In recent weeks, Chinese AI startup Deepseek has shown that cutting-edge AI development doesn't require massive budgets, putting pressure on established AI labs. Meta CEO Mark Zuckerberg is doubling down on AI investments.
Deepseek's latest model shows just how efficient AI development can be. Their Deepseek-V3 language model performs on par with the world's leading AI systems, but cost just $5.6 million to train - a tiny fraction of what larger companies typically spend.
Deepseek-V3 needed only 2.78 million GPU hours of training time, while Meta's smaller Llama-3 model (with 405 billion parameters) required about eleven times that amount. The company followed up with Deepseek-R1, a reasoning model that matches OpenAI's o1 - something Meta hasn't even released yet.
Meta responds with major expansion plans
Zuckerberg took to Facebook recently to outline his company's response. In 2025, Meta aims to develop an AI assistant that can serve more than a billion people, upgrade Llama 4 to compete with the best models available, and create an "AI engineer" to help with its research and development. "This will be a defining year for AI," Zuckerberg wrote.
To support these goals, Meta is building a massive data center that will use more than two gigawatts of power. The company plans to bring online about one gigawatt of computing power and over 1.3 million GPUs in 2025 alone, backed by investments of $60-65 billion and significant team expansion.

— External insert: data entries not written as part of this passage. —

/-- What a home finds for a line, where one line has been put in place of another of the same key and way. -/
theorem State.Relined.find (hr : s.Relined t h l m) (hh : s.atHome p h l) (hk : m.key = l.key) (hw : m.way = l.way) (d o set key : Nat) :
    (t.linesAt d o set).find? (fun x => x.key == key) =
      if d = h.die ∧ o = h.slot ∧ set = h.set ∧ key = h.key then some m else (s.linesAt d o set).find? (fun x => x.key == key) := by
  obtain ⟨-, -, -, -, -, hfind, -, -, -, hway⟩ := hh
  have hkey : l.key = h.key := by simpa using List.find?_some hfind
  rw [hr.lines]
  by_cases hd : d = h.die ∧ o = h.slot ∧ set = h.set
  · obtain ⟨rfl, rfl, rfl⟩ := hd
    rw [if_pos ⟨rfl, rfl, rfl⟩, find?_put (l := l) (fun x hx => by rw [hkey]; exact hway x hx) hk hw, hkey]
    simp only [true_and]
  · rw [if_neg hd, if_neg (fun h => hd ⟨h.1, h.2.1, h.2.2.1⟩)]

/-- The home still holds the sector after its line has been replaced by one that is as sound. -/
theorem State.Relined.atHome (hr : s.Relined t h l m) (hh : s.atHome p h l) (hk : m.key = l.key) (hw : m.way = l.way)
    (hv : m.valid.getLsbD (offOf p % 256 / 32) = true) (he : m.ecc = {}) (ht : m.tagged = false) : t.atHome p h m := by
  have hfind := hr.find hh hk hw h.die h.slot h.set h.key
  rw [if_pos ⟨rfl, rfl, rfl, rfl⟩] at hfind
  obtain ⟨hhome, hnamed, hback, hty, hsnap, hfound, -, -, -, hway⟩ := hh
  have hkey : l.key = h.key := by simpa using List.find?_some hfound
  refine ⟨(hr.homes.homeOf _ _).trans hhome, (hr.homes.named _).trans hnamed, hback, hty, fun n hn => ?_, hfind, hv, he, ht, fun x hx => ?_⟩
  · have hn' : n.obj ∈ s.snaps.map (·.obj) := hr.homes.snaps ▸ List.mem_map_of_mem hn
    obtain ⟨n', hn'', e⟩ := List.mem_map.1 hn'
    exact e ▸ hsnap n' hn''
  · have hx' : x ∈ t.linesAt h.die h.slot h.set := hx
    rw [hr.lines, if_pos ⟨rfl, rfl, rfl⟩, List.mem_append, List.mem_singleton] at hx'
    rcases hx' with hx' | rfl
    · rw [hw]
      exact hway x (List.mem_of_mem_filter hx')
    · exact ⟨fun _ => rfl, fun _ => hk.trans hkey⟩

/-- A line taken as it is changes no byte. -/
theorem State.Relined.globalByte_self (hr : s.Relined t h l l) (hh : s.atHome p h l) (x : Word) : t.globalByte x = s.globalByte x := by
  refine hr.homes.globalByte (fun d o set key => ?_) x
  rw [hr.find hh rfl rfl]
  obtain ⟨-, -, -, -, -, hfound, -, -, -, -⟩ := hh
  split
  · rename_i hd
    obtain ⟨rfl, rfl, rfl, rfl⟩ := hd
    exact hfound.symm
  · rfl

end

/-- A read of bytes of a resident sector at its home (R238, R342). -/
theorem State.homeRead_atHome {s : State} {p : Word} {h : Home} {l : SliceLine} (hh : s.atHome p h l) (w n cid : Nat)
    (hn : offOf p % 32 + n ≤ 32) :
    ∃ t, s.homeRead w (idOf p) (offOf p) n cid = (t, .ok (l.data.readN (offOf p % 256) n)) ∧ s.Relined t h l l := by
  obtain ⟨hhome, hnamed, hback, hty, hsnap, hfind, hvalid, hecc, htag, hway⟩ := hh
  obtain ⟨hn1, hn2⟩ := s.noteCid_same h cid
  obtain ⟨u, hu⟩ : ∃ u, s.noteCid h cid = u := ⟨_, rfl⟩
  rw [hu] at hn1 hn2
  have hfindu : ((u.die h.die).slice h.slot).find h.set h.key = some l := by
    rw [← hfind, Slice.find_eq, Slice.find_eq, hn2]
  have hnamedu : (u.die h.die).named = false := by rw [hn1.named, hnamed]
  have hneed : (sectorsOf (offOf p % 256) n).all (fun j => l.valid.getLsbD j) = true := by
    rw [List.all_eq_true]
    intro j hj
    rw [sectorsOf_single (by omega) j hj, hvalid]
  obtain ⟨v, hv⟩ : ∃ v, (if l.owner = some cid then u.charge cid 1
      else u.modSlice h.die h.slot (fun sl => { sl with sharedHits := (sl.sharedHits + 1) % 2 ^ 48 })) = v := ⟨_, rfl⟩
  have huv : u.SameHomes v ∧ u.SameLines v := by
    rw [← hv]
    split
    · exact u.charge_same _ _
    · exact ⟨State.sameHomes_modSlice _ _ _ _, State.sameLines_modSlice rfl⟩
  have hline : { l with data := l.data, ecc := {} } = l := by rw [← hecc]
  refine ⟨(v.putLine h l).touch h l.way, ?_, State.relined_putLine ⟨hn1.trans huv.1, State.SameLines.trans hn2 huv.2⟩ ⟨.refl _, fun _ _ _ => rfl⟩⟩
  unfold State.homeRead
  rw [hhome]
  dsimp only
  rw [hu]
  simp only [hnamedu, hback, hfindu, hneed, hty, Bool.false_eq_true, if_false, ne_eq, not_true_eq_false, if_true, hv, hecc, eccRead_clean, htag, hline]
  rw [if_neg (by simp)]
  rfl

/-- A read through the memory system from the home's own die (R238, R240). -/
theorem State.rawRead_atHome {s : State} {p : Word} {h : Home} {l : SliceLine} (hh : s.atHome p h l) {w n : Nat} (cid : Nat)
    (hn : offOf p % 32 + n ≤ 32) (hd : askerDie w = h.die) :
    ∃ t, s.rawRead w p n cid = (t, .ok (l.data.readN (offOf p % 256) n)) ∧ s.Relined t h l l := by
  obtain ⟨t, ht, hr⟩ := State.homeRead_atHome hh w n cid hn
  obtain ⟨hhome, -⟩ := hh
  obtain ⟨-, -, hobj, hdie, -⟩ := State.id_of_homeOf hhome
  refine ⟨t, ?_, hr⟩
  rw [State.rawRead, State.dieRead, hobj]
  dsimp only
  rw [if_pos (by rw [hd, hdie]), ht]

/-- Offsets of one line have one home. -/
theorem State.homeOf_congr (s : State) {id off off' : Nat} (h : off' / 256 = off / 256) : s.homeOf id off' = s.homeOf id off := by
  have h1 : off' / 65536 = off / 65536 := by omega
  have h2 : (id * 2 ^ 40 + off') / 256 = (id * 2 ^ 40 + off) / 256 := by omega
  have h3 : off' % 65536 / 256 = off % 65536 / 256 := by omega
  simp only [State.homeOf, h, h1, h2, h3]

/-- The byte of a sector that is valid in its resident line is the line's. -/
theorem State.globalByte_resident {s : State} {x : Word} {h : Home} {l : SliceLine} (hh : s.homeOf (idOf x) (offOf x) = some h)
    (hf : (s.linesAt h.die h.slot h.set).find? (fun l => l.key == h.key) = some l) (hv : l.valid.getLsbD (offOf x % 256 / 32) = true) :
    s.globalByte x = some (l.data.read (offOf x % 256)) := by
  have hlt : offOf x % 256 < 256 := Nat.mod_lt _ (by decide)
  simp only [State.globalByte, hh, Option.map_some, State.lineNow, Slice.find_eq, hf, List.getD_eq_getElem?_getD, List.getElem?_map,
    List.getElem?_range hlt, Option.map_some, Option.getD_some, hv, if_true]

/-- Bytes of one sector lie behind each other in its object. -/
theorem addr_in_sector {p : Word} {i : Nat} (h : offOf p % 32 + i < 32) : idOf (p + w64 i) = idOf p ∧ offOf (p + w64 i) = offOf p + i := by
  have hp := p.isLt
  have hi : (w64 i).toNat = i := by
    rw [w64, BitVec.toNat_ofNat]
    omega
  have hadd : (p + w64 i).toNat = p.toNat + i := by
    rw [BitVec.toNat_add, hi]
    unfold offOf at h
    omega
  unfold idOf offOf at *
  rw [hadd]
  omega
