-- ==== Sys2Proof/Syntax.lean ====
section
/-! DEFINITION. The instructions of the VM ISA, one constructor per row of the opcode table (30_encoding.md R113, R120), and
the lines of its assembler (R124). -/

namespace Sys2Proof

/-- A decoded instruction. Fields an opcode ignores are dropped (R113, R122). Register ids and the immediate have the types
of their fields, so every term is a well-formed instruction (R115: all eight values are legal in every field). -/
inductive Instr where
  /-- opcode 0, `cmov rA, rB, rC` (R170) -/
  | conditionalMove (a b c : RegId)
  /-- opcode 1, `sload rA, rB, rC` (R200) -/
  | segLoad (a b c : RegId)
  /-- opcode 2, `sstore rA, rB, rC` (R204) -/
  | segStore (a b c : RegId)
  /-- opcode 3, `add rA, rB, rC` (R174) -/
  | add (a b c : RegId)
  /-- opcode 4, `mul rA, rB, rC` (R178) -/
  | multiply (a b c : RegId)
  /-- opcode 5, `div rA, rB, rC` (R182) -/
  | divide (a b c : RegId)
  /-- opcode 6, `nand rA, rB, rC` (R186) -/
  | nand (a b c : RegId)
  /-- opcode 7, `halt` (R230) -/
  | halt
  /-- opcode 8, `map rB, rC` (R208) -/
  | mapSegment (b c : RegId)
  /-- opcode 9, `unmap rC` (R216) -/
  | unmapSegment (c : RegId)
  /-- opcode 10, `out rC` (R250) -/
  | output (c : RegId)
  /-- opcode 11, `in rC` (R255) -/
  | input (c : RegId)
  /-- opcode 12, `loadprog rB, rC` (R234) -/
  | loadProgram (b c : RegId)
  /-- opcode 13, `li rA, imm` (R190) -/
  | loadImmediate (a : RegId) (imm : Imm25)
  deriving DecidableEq, Repr

/-- The head words of the assembler's lines (R124). -/
inductive AsmOp where
  | cmov | sload | sstore | add | mul | div | nand | halt | map | unmap | out | input | loadprog | li | word
  deriving DecidableEq, Repr

/-- What an operand of a line is (R124): a register `r<n>`, the immediate of `li`, or the Word of `.word`. -/
inductive AsmKind where
  | reg | imm | word
  deriving DecidableEq, Repr

/-- The operands each line takes, in the order R124 writes them. -/
def AsmOp.kinds : AsmOp → List AsmKind
  | .cmov | .sload | .sstore | .add | .mul | .div | .nand => [.reg, .reg, .reg]
  | .halt => []
  | .map | .loadprog => [.reg, .reg]
  | .unmap | .out | .input => [.reg]
  | .li => [.reg, .imm]
  | .word => [.word]

/-- A line as written, before any check: the numbers are what the text says (R124). -/
structure AsmLine where
  op : AsmOp
  args : List Nat
  deriving DecidableEq, Repr

end Sys2Proof
end

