-- ==== Sys2Proof/Machine/Ops.lean ====
section
/-! DEFINITION. The named operations every meaning is built from: the segment store's (20_memory.md R64 to R73), the FSM's
post-dispatch actions (40_execution_cycle.md R150, R153), raising a fatal error (60_exceptions.md R272 to R274) and the byte
channels (44_io.md). There is no return from a fatal error to stand beside raising it (R278). -/

namespace Sys2Proof.Machine

/-! ## The Words of one segment -/

/-- The Word at an offset; an offset that is not listed reads 0 (R64). -/
def cellsRead (i : Nat) : List WordCell → Word
  | [] => 0#32
  | (j, u) :: rest => if i = j then u else cellsRead i rest

/-- The list with the Word at an offset replaced, in rising order and without entries of 0. -/
def cellsWrite (i : Nat) (v : Word) : List WordCell → List WordCell
  | [] => if v = 0#32 then [] else [(i, v)]
  | (j, u) :: rest =>
    if i < j then (if v = 0#32 then (j, u) :: rest else (i, v) :: (j, u) :: rest)
    else if i = j then (if v = 0#32 then rest else (i, v) :: rest)
    else (j, u) :: cellsWrite i v rest

/-- The canonical form: offsets strictly rising within `[lo, hi)` and no Word equal to 0. -/
def cellsOk (lo hi : Nat) : List WordCell → Bool
  | [] => true
  | (j, u) :: rest => decide (lo ≤ j) && decide (j < hi) && u != 0#32 && cellsOk (j + 1) hi rest

/-- The Words of a list placed from an offset on. -/
def cellsOf (k : Nat) : List Word → List WordCell
  | [] => []
  | w :: ws => if w = 0#32 then cellsOf (k + 1) ws else (k, w) :: cellsOf (k + 1) ws

/-- A zero-filled segment (R64). -/
def Segment.zeroed (len : Word) : Segment := ⟨len, []⟩

/-- The segment that holds the Words of a list, stored sequentially (70_reset_and_hazards.md R301). -/
def Segment.ofWords (ws : List Word) : Segment := ⟨BitVec.ofNat 32 ws.length, cellsOf 0 ws⟩

/-- The Word at an offset of a segment, `none` where the offset is not below the length (R65, R67). -/
def Segment.read (g : Segment) (i : Word) : Option Word :=
  if i < g.len then some (cellsRead i.toNat g.cells) else none

/-- The segment with the Word at an offset replaced, `none` where the offset is not below the length (R66, R67). -/
def Segment.write (g : Segment) (i v : Word) : Option Segment :=
  if i < g.len then some { g with cells := cellsWrite i.toNat v g.cells } else none

/-- A segment's Words are in canonical form and lie below its length. -/
def Segment.wf (g : Segment) : Bool := cellsOk 0 g.len.toNat g.cells

/-! ## The segment store -/

/-- The store with no slots (R48). -/
def Memory.empty : Memory := ⟨[], []⟩

def Slot.wf : Slot → Bool
  | .live g => g.wf
  | .free => true

/-- Every live segment is in canonical form (notes/assumptions/6.md). -/
def Memory.wf (m : Memory) : Bool := m.table.all Slot.wf

/-- The segment a handle names, `none` where the handle is unknown or freed; the handle is its full 32-bit value (R44). -/
def Memory.liveSeg (m : Memory) (h : Word) : Option Segment :=
  match m.table[h.toNat]? with
  | some (.live g) => some g
  | some .free => none
  | none => none

/-- `table[h] <- slot`. -/
def Memory.setSlot (m : Memory) (h : Word) (slot : Slot) : Memory :=
  { m with table := m.table.set h.toNat slot }

def Slot.words : Slot → Nat
  | .live g => g.len.toNat
  | .free => 0

/-- `liveWords`: the sum of the lengths of the live segments (R64). -/
def Memory.liveWords (m : Memory) : Nat := (m.table.map Slot.words).sum

/-- `MaxHandles` of the run (00_scope.md R14). -/
def Params.maxHandles (p : Params) : Nat :=
  match p.limits with
  | some l => l.topHandle.toNat + 1
  | none => Config.topHandle.toNat + 1

/-- `MemCapacity` of the run (R14). -/
def Params.memCapacity (p : Params) : Nat :=
  match p.limits with
  | some l => l.memCapacity
  | none => Config.memCapacity

/-- `SegRead(h, i)` (R65). -/
def Memory.segRead (m : Memory) (h i : Word) : Except FailReason Word :=
  match m.liveSeg h with
  | none => .error .invalidHandle
  | some g =>
    match g.read i with
    | none => .error .offsetOutOfRange
    | some w => .ok w

/-- `SegWrite(h, i, v)` (R66). -/
def Memory.segWrite (m : Memory) (h i v : Word) : Except FailReason Memory :=
  match m.liveSeg h with
  | none => .error .invalidHandle
  | some g =>
    match g.write i v with
    | none => .error .offsetOutOfRange
    | some g' => .ok (m.setSlot h (.live g'))

/-- `SegAlloc(len)` (R64): the new handle and the store that holds it. The test for a full table is `MaxHandles <= n` where
the pseudocode has `n = MaxHandles`; R45 (d) makes them one (notes/assumptions/8.md). -/
def Memory.segAlloc (p : Params) (len : Word) (m : Memory) : Except FailReason (Word × Memory) :=
  if p.memCapacity < m.liveWords + len.toNat then .error .allocationFailed
  else
    match m.freeStack with
    | h :: rest => .ok (h, { m with freeStack := rest }.setSlot h (.live (Segment.zeroed len)))
    | [] =>
      if p.maxHandles ≤ m.table.length then .error .allocationFailed
      else .ok (BitVec.ofNat 32 m.table.length, { m with table := m.table ++ [.live (Segment.zeroed len)] })

/-- `SegFree(h)` (R68). -/
def Memory.segFree (m : Memory) (h : Word) : Except FailReason Memory :=
  if h = 0#32 then .error .freeSegmentZero
  else
    match m.liveSeg h with
    | none => .error .invalidHandle
    | some _ => .ok { m.setSlot h .free with freeStack := h :: m.freeStack }

/-- `SegLen(h)` (R69). No instruction uses it. -/
def Memory.segLen (m : Memory) (h : Word) : Except FailReason Word :=
  match m.liveSeg h with
  | none => .error .invalidHandle
  | some g => .ok g.len

/-- `SegInstall(h)` (R70). Its one failure is a handle that is not live: R70, R234, R271 and R275 give it no capacity check, so
an install of a longer segment can leave more live Words than R45 (e) says (DEDUCED, unsafe; notes/assumptions/21.md). -/
def Memory.segInstall (m : Memory) (h : Word) : Except FailReason Memory :=
  match m.liveSeg h with
  | none => .error .invalidHandle
  | some g => .ok (m.setSlot 0#32 (.live g))

/-- `SegReleaseAll()` (R73): "the entire store is torn down" (notes/assumptions/12.md). -/
def Memory.segReleaseAll (_ : Memory) : Memory := Memory.empty

/-- Segment 0 with a Word placed at an index, grown to reach it: what loading a program there leaves. For `withFetchWord`
only. -/
def Memory.plantWord (m : Memory) (i v : Word) : Memory :=
  let g := (m.liveSeg 0#32).getD (Segment.zeroed 0)
  let g' : Segment := ⟨if i < g.len then g.len else i + 1, cellsWrite i.toNat v g.cells⟩
  { m with table := .live g' :: m.table.tail }

/-! ## The FSM's actions at the end of a step -/

/-- The default PC update of a completed instruction: `PC <- PC + 1` mod 2^32 (R150). The core is not waiting then (R40). -/
def State.advance (s : State) : State := { s with pc := s.pc + 1, inWait := false }

/-- LoadProgram's PC update: the target exactly, with no increment (R150, R151). -/
def State.jumpTo (s : State) (t : Word) : State := { s with pc := t, inWait := false }

/-- `raise Fatal(reason)`: taking the machine's one kind of exception (R272 to R274). The FSM goes to Failed(reason) and the
store is released; registers, PC, parameters and the byte channels stay as they were before the step. -/
def State.raiseFatal (s : State) (r : FailReason) : State :=
  { s with fsm := .failed r, inWait := false, mem := s.mem.segReleaseAll }

/-- Halt's transition: the store is released, the PC is not advanced (R150, R230). -/
def State.enterHalted (s : State) : State :=
  { s with fsm := .halted, inWait := false, mem := s.mem.segReleaseAll }

/-- The hold: nothing changes but INWAIT, which reads 1 (R147, R256; notes/assumptions/3.md). -/
def State.hold (s : State) : State := { s with inWait := true }

/-! ## Fetch -/

/-- Fetch: `SegRead(0, PC)` with the reason FetchOutOfRange in place of OffsetOutOfRange (R65, R141, R142). With slot 0 not
live, which R45 (b) rules out while Running, `SegRead`'s own InvalidHandle stands (notes/assumptions/15.md). -/
def State.fetch (s : State) : Except FailReason Word :=
  match s.mem.segRead 0#32 s.pc with
  | .ok w => .ok w
  | .error .offsetOutOfRange => .error .fetchOutOfRange
  | .error r => .error r

/-! ## The byte channels -/

/-- A response on IN (00_scope.md R9). -/
inductive InResponse where
  | byte (b : Byte)
  | eof
  deriving DecidableEq, Repr

/-- What a response leaves in the destination register: the byte zero-extended, or 0xFFFFFFFF (R255). -/
def InResponse.value : InResponse → Word
  | .byte b => byteValue b
  | .eof => 0xFFFFFFFF

/-- `receive()` (R255, R257): the response and the channel after it, `none` where IN has no response. -/
def State.receive (s : State) : Option (InResponse × State) :=
  match s.inp with
  | b :: rest => some (.byte b, { s with inp := rest })
  | [] => if s.eofAtEnd then some (.eof, s) else none

/-- `emit(b)` (R251). -/
def State.emit (s : State) (b : Byte) : State := { s with out := s.out ++ [b] }

/-- The byte Output emits for a value, or `none` where the policy makes the value fatal (R250, R252). -/
def OutputRangePolicy.byteOf (p : OutputRangePolicy) (v : Word) : Option Byte :=
  match p with
  | .maskLow8 => some (v.setWidth 8)
  | .fatal => if 255 < v then none else some (v.setWidth 8)

/-- The host delivers a response on IN between steps, which lifts a hold (R147). After EOF every later Input receives EOF, so
a byte that comes after it is not received (R257; notes/assumptions/5.md). -/
def State.hostDeliver (s : State) (resp : InResponse) : State :=
  match resp with
  | .byte b => { s with inp := if s.eofAtEnd then s.inp else s.inp ++ [b], inWait := false }
  | .eof => { s with eofAtEnd := true, inWait := false }

end Sys2Proof.Machine
end

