/-! ## Every state steps -/

/-- No instruction is refused and none stops the model: each arm of dispatch ends in a next state (R144, R146). -/
theorem exec_next (i : Instr) (s : State) : ∃ t, exec i s = .next t := by
  cases i with
  | add | multiply | nand | halt | loadImmediate => exact ⟨_, rfl⟩
  | conditionalMove | segLoad | segStore | divide | mapSegment | unmapSegment | output | input =>
    simp only [exec, execConditionalMove, execSegLoad, execSegStore, execDivide, execMapSegment, execUnmapSegment,
      execOutput, execInput]
    split <;> exact ⟨_, rfl⟩
  | loadProgram b c =>
    simp only [exec, execLoadProgram]
    split
    · split <;> exact ⟨_, rfl⟩
    · exact ⟨_, rfl⟩

theorem execWord_next (w : Word) (s : State) : ∃ t, execWord w s = .next t := by
  unfold execWord
  split
  · exact ⟨_, rfl⟩
  · exact exec_next _ s

/-- Settles O24: a terminal state stays, a fetch without a Word fails, and a fetched Word executes. -/
theorem everyStateSteps : Obligations.EveryStateSteps := by
  intro s
  unfold step
  split
  · exact ⟨s, rfl⟩
  · exact ⟨s, rfl⟩
  · split
    · exact ⟨_, rfl⟩
    · exact execWord_next _ s

end Sys2Proof.Machine

/-! The execution cycle (40_execution_cycle.md): what a step of a Running machine does by what it fetches, the PC after it, and
the two runs that go on forever, the hold of an Input and the self-jump. -/

namespace Sys2Proof.Machine

/-! ## The step of a Running machine, by what it fetches -/

section RunningStep

variable {s : State} {w : Word}

theorem step_of_fetch_ok (hrun : s.fsm = .running) (hw : s.mem.segRead 0#32 s.pc = .ok w) : step s = execWord w s := by
  simp only [step, hrun, State.fetch_ok.2 hw]

theorem step_of_fetch_error {r : FailReason} (hrun : s.fsm = .running) (hr : s.fetch = .error r) :
    step s = .next (s.raiseFatal r) := by
  simp only [step, hrun, hr]

theorem execWord_of_instr {i : Instr} (hdec : decode w = .instr i) : execWord w s = exec i s := by
  rw [execWord, hdec]

/-- Fetch reports the range of segment 0 by a reason of its own (R142). -/
theorem State.fetch_beyond {n : Word} (hn : s.mem.segLen 0#32 = .ok n) (hle : n ≤ s.pc) :
    s.fetch = .error .fetchOutOfRange := by
  obtain ⟨g, hg, rfl⟩ := Memory.segLen_ok.1 hn
  rw [State.fetch, (Memory.offsetOutOfRange_of_le hg hle 0#32).1]

end RunningStep

/-- Settles O20: the fetched Word is dispatched by what it decodes to. -/
theorem stepRunsDecodedInstruction : Obligations.StepRunsDecodedInstruction :=
  fun _ _ _ hrun hw hdec => (step_of_fetch_ok hrun hw).trans (execWord_of_instr hdec)

/-- Settles O21: the step is the dispatch of the Word, which O7 says fails. -/
theorem invalidOpcodeStepFails : Obligations.InvalidOpcodeStepFails := by
  intro s w hrun hw hop
  rw [step_of_fetch_ok hrun hw]
  exact (invalidOpcodesFailOthersDecode w).1 hop s

/-- Settles O22: a step whose fetch fails is that fatal error and nothing else. -/
theorem fetchBeyondSegmentZeroFails : Obligations.FetchBeyondSegmentZeroFails :=
  fun s _ hrun hn hle =>
    ⟨_, step_of_fetch_error hrun (State.fetch_beyond hn hle), s.raiseFatal_failsWith .fetchOutOfRange⟩

/-! ## The PC after a step -/

/-- Receiving changes nothing of the machine but the bytes left on IN. -/
theorem State.receive_withInp {s u : State} {x : InResponse} (h : s.receive = some (x, u)) :
    ∃ bs, u = { s with inp := bs } := by
  obtain ⟨b, rest, -, -, rfl⟩ | ⟨-, -, -, rfl⟩ := State.receive_some h
  · exact ⟨rest, rfl⟩
  · exact ⟨u.inp, rfl⟩

/-- LoadProgram sets the PC to its target, whether it installs or only jumps (R150). -/
theorem Completes.pc_loadProgram {s t : State} {b c : RegId} (h : Completes s (.loadProgram b c) t) :
    t.pc = s.readReg c := by
  cases h with
  | installed => rfl
  | jumped => rfl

Meta's AI chief researcher Yann LeCun sees Deepseek's success as a win for open source rather than a sign of Chinese dominance. He points out that Deepseek built on openly available research and profited from it, but also contributed new ideas others can build on. "This is the power of open research and open source," LeCun says. He praised their V3 model as "excellent" when it launched in late 2024.
"It started with Deepseek-V3"
According to an anonymous post on Teamblind, a forum for verified Big Tech employees, Meta's AI department is feeling the pressure. The post claims Deepseek-V3 has already outperformed Meta's unreleased Llama-4 in benchmarks, leading to concerns about the department's high operating costs when a relatively unknown Chinese company can achieve better results on such a tight budget, pointing out that a single department head's salary exceeds Deepseek's entire training budget. Deepseek's R1 reasoning model is causing even more headaches for the team.
The post suggests Meta's engineers are working frantically to analyze and adopt Deepseek's technology. It criticizes how Meta's AI division, originally meant to be small and technically focused, has grown bloated as employees rushed to join the AI trend.
The timing of both Zuckerberg's and LeCun's public statements, both appearing almost at the same time, suggests that they have decided internally to indirectly respond to these rumors and the social media conversations they have sparked.